==== The input ====

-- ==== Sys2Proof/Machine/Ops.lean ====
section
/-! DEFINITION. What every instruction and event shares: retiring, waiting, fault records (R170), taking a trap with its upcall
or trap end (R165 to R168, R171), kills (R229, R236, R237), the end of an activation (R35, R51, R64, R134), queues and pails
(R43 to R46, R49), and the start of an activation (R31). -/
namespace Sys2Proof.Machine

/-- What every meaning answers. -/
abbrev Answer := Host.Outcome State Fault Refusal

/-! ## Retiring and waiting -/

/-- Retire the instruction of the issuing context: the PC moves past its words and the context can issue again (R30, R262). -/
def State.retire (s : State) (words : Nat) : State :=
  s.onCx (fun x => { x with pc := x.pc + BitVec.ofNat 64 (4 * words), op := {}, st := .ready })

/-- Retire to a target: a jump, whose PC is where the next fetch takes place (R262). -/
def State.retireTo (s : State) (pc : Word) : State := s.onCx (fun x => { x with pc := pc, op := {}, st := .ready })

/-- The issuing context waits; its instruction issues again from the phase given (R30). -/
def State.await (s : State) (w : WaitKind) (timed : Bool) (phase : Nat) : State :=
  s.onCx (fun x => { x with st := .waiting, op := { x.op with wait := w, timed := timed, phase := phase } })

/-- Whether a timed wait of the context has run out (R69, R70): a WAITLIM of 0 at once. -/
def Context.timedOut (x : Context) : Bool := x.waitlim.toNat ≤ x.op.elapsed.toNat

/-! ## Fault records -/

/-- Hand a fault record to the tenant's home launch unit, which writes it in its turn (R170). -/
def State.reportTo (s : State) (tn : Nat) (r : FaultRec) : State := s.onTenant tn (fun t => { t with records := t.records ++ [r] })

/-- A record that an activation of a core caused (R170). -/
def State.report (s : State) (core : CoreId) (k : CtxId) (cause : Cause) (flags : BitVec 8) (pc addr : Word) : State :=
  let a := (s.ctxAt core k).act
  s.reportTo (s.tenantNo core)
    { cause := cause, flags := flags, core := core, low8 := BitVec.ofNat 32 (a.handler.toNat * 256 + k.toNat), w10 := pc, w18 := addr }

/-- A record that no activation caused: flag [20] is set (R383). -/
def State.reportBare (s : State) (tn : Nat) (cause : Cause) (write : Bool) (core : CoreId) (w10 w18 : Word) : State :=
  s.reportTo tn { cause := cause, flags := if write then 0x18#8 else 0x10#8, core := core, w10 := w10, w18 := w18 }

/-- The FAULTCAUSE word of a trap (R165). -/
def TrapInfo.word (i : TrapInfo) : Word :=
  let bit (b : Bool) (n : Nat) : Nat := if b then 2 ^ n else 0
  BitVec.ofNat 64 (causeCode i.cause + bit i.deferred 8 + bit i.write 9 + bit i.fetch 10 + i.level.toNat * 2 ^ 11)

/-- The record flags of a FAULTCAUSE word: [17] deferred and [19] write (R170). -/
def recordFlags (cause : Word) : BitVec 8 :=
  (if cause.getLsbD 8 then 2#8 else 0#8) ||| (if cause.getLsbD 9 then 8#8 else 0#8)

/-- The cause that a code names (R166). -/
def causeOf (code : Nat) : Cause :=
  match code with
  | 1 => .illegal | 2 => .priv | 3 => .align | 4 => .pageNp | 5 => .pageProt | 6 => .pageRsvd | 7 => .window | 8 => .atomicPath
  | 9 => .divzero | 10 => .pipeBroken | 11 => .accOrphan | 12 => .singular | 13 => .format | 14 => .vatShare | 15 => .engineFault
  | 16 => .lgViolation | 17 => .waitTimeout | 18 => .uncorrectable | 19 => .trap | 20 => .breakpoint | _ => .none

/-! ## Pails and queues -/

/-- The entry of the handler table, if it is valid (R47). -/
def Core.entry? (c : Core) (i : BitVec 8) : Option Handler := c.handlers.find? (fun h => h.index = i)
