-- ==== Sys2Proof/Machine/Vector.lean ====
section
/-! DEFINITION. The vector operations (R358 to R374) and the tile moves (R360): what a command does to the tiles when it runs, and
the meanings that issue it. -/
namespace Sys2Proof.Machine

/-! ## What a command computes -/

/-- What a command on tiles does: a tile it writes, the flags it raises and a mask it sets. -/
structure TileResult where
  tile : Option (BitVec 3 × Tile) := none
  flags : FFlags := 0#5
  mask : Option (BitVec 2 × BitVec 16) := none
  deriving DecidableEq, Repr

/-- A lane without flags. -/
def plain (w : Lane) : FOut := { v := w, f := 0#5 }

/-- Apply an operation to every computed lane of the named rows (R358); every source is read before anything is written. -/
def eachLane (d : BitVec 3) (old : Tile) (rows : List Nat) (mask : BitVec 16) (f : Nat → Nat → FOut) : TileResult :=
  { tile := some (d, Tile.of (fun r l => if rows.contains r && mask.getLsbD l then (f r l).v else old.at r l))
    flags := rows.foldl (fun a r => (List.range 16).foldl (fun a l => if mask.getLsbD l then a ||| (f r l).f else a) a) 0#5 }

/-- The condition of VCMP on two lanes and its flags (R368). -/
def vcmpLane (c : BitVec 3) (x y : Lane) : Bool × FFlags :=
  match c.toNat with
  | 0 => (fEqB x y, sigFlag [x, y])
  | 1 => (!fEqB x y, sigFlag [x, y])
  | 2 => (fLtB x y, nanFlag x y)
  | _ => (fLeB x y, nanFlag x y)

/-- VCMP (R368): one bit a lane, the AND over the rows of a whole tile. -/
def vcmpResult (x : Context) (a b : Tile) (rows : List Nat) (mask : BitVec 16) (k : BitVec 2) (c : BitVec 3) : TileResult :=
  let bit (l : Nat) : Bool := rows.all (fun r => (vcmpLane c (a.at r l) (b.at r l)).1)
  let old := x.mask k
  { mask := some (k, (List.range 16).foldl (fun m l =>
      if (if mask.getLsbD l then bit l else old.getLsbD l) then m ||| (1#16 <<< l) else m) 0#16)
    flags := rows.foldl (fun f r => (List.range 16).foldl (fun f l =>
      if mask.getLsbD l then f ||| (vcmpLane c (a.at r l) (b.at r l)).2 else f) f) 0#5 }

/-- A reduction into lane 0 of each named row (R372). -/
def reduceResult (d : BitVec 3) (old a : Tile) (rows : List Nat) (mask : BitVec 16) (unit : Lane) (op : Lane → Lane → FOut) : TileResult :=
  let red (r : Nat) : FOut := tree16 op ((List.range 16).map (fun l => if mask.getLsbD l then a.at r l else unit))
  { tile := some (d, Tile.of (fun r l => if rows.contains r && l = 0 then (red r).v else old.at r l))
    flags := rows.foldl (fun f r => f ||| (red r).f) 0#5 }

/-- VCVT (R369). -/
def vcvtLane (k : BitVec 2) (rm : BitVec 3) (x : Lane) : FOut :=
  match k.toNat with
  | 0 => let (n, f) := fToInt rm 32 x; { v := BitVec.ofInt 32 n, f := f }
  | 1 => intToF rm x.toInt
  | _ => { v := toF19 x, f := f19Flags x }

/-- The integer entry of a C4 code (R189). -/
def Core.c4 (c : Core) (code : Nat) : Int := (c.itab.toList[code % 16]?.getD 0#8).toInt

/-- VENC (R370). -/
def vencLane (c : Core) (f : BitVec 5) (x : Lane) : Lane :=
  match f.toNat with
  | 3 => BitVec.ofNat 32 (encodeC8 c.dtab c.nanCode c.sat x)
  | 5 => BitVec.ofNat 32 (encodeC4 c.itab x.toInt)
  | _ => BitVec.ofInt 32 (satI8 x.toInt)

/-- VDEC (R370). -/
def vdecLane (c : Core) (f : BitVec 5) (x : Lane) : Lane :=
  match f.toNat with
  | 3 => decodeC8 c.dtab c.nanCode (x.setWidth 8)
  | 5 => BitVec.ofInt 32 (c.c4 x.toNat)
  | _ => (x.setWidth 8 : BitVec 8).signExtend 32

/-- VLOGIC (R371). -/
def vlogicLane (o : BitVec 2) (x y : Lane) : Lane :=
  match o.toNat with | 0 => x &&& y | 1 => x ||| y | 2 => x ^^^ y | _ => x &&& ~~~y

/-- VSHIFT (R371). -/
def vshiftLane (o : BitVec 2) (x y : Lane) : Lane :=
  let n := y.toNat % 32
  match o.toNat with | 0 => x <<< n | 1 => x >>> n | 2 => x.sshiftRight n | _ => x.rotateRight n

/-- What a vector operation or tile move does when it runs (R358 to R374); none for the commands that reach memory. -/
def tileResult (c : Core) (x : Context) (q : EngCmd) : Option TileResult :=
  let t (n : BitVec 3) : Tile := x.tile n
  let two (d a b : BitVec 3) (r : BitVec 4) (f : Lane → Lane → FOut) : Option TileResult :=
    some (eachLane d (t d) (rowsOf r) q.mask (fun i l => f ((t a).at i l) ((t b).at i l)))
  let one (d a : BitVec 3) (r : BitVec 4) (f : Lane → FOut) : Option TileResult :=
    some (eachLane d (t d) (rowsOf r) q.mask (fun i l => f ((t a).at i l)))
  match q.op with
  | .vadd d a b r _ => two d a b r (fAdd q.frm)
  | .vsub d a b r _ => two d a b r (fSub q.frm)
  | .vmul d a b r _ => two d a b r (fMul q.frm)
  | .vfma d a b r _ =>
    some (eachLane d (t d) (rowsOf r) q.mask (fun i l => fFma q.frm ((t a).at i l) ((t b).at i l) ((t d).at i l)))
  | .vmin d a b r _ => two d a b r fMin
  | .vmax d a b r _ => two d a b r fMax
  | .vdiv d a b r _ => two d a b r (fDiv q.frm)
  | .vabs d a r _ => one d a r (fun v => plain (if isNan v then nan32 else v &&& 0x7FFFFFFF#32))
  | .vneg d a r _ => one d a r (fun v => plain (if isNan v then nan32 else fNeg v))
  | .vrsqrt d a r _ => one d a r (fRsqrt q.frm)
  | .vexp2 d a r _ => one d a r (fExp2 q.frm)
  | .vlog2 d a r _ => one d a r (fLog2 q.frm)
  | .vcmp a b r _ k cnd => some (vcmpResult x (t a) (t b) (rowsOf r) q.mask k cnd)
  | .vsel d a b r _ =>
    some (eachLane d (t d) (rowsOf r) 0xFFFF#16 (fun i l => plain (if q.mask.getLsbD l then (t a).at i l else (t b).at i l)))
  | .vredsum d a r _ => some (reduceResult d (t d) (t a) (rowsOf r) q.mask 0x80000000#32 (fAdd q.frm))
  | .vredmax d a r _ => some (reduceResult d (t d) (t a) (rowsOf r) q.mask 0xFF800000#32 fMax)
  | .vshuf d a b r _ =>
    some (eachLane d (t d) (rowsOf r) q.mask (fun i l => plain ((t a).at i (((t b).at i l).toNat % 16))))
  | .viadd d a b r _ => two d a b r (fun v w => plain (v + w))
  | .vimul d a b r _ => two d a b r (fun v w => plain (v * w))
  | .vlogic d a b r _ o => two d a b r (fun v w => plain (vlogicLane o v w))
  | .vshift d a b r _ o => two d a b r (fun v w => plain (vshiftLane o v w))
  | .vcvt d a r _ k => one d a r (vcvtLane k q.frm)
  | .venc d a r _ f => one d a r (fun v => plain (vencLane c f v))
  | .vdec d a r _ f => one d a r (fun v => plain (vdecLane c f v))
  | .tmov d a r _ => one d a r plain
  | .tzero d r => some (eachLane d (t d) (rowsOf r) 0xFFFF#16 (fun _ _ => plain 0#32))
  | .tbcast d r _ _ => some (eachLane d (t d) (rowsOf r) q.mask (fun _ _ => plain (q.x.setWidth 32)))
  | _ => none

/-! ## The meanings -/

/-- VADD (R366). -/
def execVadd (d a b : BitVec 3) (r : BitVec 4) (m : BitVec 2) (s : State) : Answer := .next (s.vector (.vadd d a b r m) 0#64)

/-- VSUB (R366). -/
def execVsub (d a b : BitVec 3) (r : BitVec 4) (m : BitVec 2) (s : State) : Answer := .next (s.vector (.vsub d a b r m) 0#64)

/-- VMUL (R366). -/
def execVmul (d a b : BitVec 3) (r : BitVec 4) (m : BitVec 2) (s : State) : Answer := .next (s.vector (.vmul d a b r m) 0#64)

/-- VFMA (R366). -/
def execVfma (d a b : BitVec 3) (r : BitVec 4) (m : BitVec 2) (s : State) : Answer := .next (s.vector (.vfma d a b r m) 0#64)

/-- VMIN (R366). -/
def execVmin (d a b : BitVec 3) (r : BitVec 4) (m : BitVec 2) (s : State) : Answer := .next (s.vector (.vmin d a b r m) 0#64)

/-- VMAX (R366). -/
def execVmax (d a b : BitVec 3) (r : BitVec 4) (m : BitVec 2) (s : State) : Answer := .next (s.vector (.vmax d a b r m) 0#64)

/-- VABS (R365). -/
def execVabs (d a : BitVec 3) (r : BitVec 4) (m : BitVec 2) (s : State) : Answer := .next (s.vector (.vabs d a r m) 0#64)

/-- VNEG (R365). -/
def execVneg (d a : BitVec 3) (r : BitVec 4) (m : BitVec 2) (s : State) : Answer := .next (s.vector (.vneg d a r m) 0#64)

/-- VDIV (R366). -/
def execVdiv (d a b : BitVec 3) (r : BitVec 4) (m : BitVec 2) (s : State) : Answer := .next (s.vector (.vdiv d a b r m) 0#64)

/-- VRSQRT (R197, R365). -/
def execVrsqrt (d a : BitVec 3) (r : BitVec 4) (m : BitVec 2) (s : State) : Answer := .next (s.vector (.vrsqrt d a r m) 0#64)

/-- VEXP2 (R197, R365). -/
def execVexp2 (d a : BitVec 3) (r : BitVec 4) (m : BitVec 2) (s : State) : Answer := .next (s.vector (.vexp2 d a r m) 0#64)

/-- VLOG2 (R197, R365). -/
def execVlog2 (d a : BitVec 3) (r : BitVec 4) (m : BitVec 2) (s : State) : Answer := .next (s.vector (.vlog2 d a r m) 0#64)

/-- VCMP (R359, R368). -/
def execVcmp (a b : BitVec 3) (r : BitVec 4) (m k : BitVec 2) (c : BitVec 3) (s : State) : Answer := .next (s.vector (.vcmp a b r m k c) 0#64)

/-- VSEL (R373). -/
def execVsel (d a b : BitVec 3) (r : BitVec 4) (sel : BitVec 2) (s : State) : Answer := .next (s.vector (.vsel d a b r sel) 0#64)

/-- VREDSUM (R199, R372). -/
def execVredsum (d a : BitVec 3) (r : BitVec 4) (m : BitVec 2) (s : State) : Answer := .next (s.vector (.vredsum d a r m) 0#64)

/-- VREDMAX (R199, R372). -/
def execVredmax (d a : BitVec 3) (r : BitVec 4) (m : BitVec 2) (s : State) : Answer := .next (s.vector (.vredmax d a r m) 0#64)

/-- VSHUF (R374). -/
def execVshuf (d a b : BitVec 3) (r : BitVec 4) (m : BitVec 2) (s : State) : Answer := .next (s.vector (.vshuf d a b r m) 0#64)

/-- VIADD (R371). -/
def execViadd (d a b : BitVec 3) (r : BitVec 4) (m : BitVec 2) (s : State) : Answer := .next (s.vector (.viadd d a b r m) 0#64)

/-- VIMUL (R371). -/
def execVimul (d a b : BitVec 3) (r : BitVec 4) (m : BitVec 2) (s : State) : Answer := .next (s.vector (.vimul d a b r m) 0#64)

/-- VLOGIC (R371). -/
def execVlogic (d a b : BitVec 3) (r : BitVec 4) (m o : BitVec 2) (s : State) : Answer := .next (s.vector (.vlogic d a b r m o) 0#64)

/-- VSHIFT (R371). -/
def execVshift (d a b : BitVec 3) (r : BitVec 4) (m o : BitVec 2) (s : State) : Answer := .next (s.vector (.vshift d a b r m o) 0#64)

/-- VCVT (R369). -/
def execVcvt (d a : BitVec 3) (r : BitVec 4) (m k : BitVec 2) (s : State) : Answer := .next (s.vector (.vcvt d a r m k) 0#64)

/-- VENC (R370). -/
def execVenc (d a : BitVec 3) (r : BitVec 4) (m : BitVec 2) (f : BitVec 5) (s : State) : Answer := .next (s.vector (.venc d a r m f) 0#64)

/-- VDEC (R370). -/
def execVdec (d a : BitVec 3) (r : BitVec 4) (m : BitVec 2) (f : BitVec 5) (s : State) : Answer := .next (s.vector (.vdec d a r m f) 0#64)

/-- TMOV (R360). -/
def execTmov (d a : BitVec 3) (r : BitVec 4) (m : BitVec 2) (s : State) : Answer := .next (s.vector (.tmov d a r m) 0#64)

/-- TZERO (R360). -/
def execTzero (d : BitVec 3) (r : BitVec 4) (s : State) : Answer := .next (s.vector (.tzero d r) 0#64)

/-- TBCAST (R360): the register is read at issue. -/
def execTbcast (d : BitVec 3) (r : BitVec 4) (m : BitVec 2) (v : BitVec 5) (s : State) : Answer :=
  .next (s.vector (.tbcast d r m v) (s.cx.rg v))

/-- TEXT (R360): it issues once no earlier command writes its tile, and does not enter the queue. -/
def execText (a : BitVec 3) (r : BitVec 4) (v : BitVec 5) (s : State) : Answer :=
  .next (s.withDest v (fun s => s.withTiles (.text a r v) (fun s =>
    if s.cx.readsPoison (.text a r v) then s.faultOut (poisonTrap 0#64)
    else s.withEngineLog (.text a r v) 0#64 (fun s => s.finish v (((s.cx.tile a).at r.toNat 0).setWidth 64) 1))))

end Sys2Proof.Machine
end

====

Start at the first line of the entries and stop at the line that contains "at once. -/". Repeat every line in that span exactly, and nothing beyond it.

-- ==== Sys2Proof/Machine/Ops.lean ====
section
/-! DEFINITION. What every instruction and event shares: retiring, waiting, fault records (R170), taking a trap with its upcall
or trap end (R165 to R168, R171), kills (R229, R236, R237), the end of an activation (R35, R51, R64, R134), queues and pails
(R43 to R46, R49), and the start of an activation (R31). -/
namespace Sys2Proof.Machine

/-- What every meaning answers. -/
abbrev Answer := Host.Outcome State Fault Refusal

/-! ## Retiring and waiting -/

/-- Retire the instruction of the issuing context: the PC moves past its words and the context can issue again (R30, R262). -/
def State.retire (s : State) (words : Nat) : State :=
  s.onCx (fun x => { x with pc := x.pc + BitVec.ofNat 64 (4 * words), op := {}, st := .ready })

/-- Retire to a target: a jump, whose PC is where the next fetch takes place (R262). -/
def State.retireTo (s : State) (pc : Word) : State := s.onCx (fun x => { x with pc := pc, op := {}, st := .ready })

/-- The issuing context waits; its instruction issues again from the phase given (R30). -/
def State.await (s : State) (w : WaitKind) (timed : Bool) (phase : Nat) : State :=
  s.onCx (fun x => { x with st := .waiting, op := { x.op with wait := w, timed := timed, phase := phase } })

/-- Whether a timed wait of the context has run out (R69, R70): a WAITLIM of 0 at once. -/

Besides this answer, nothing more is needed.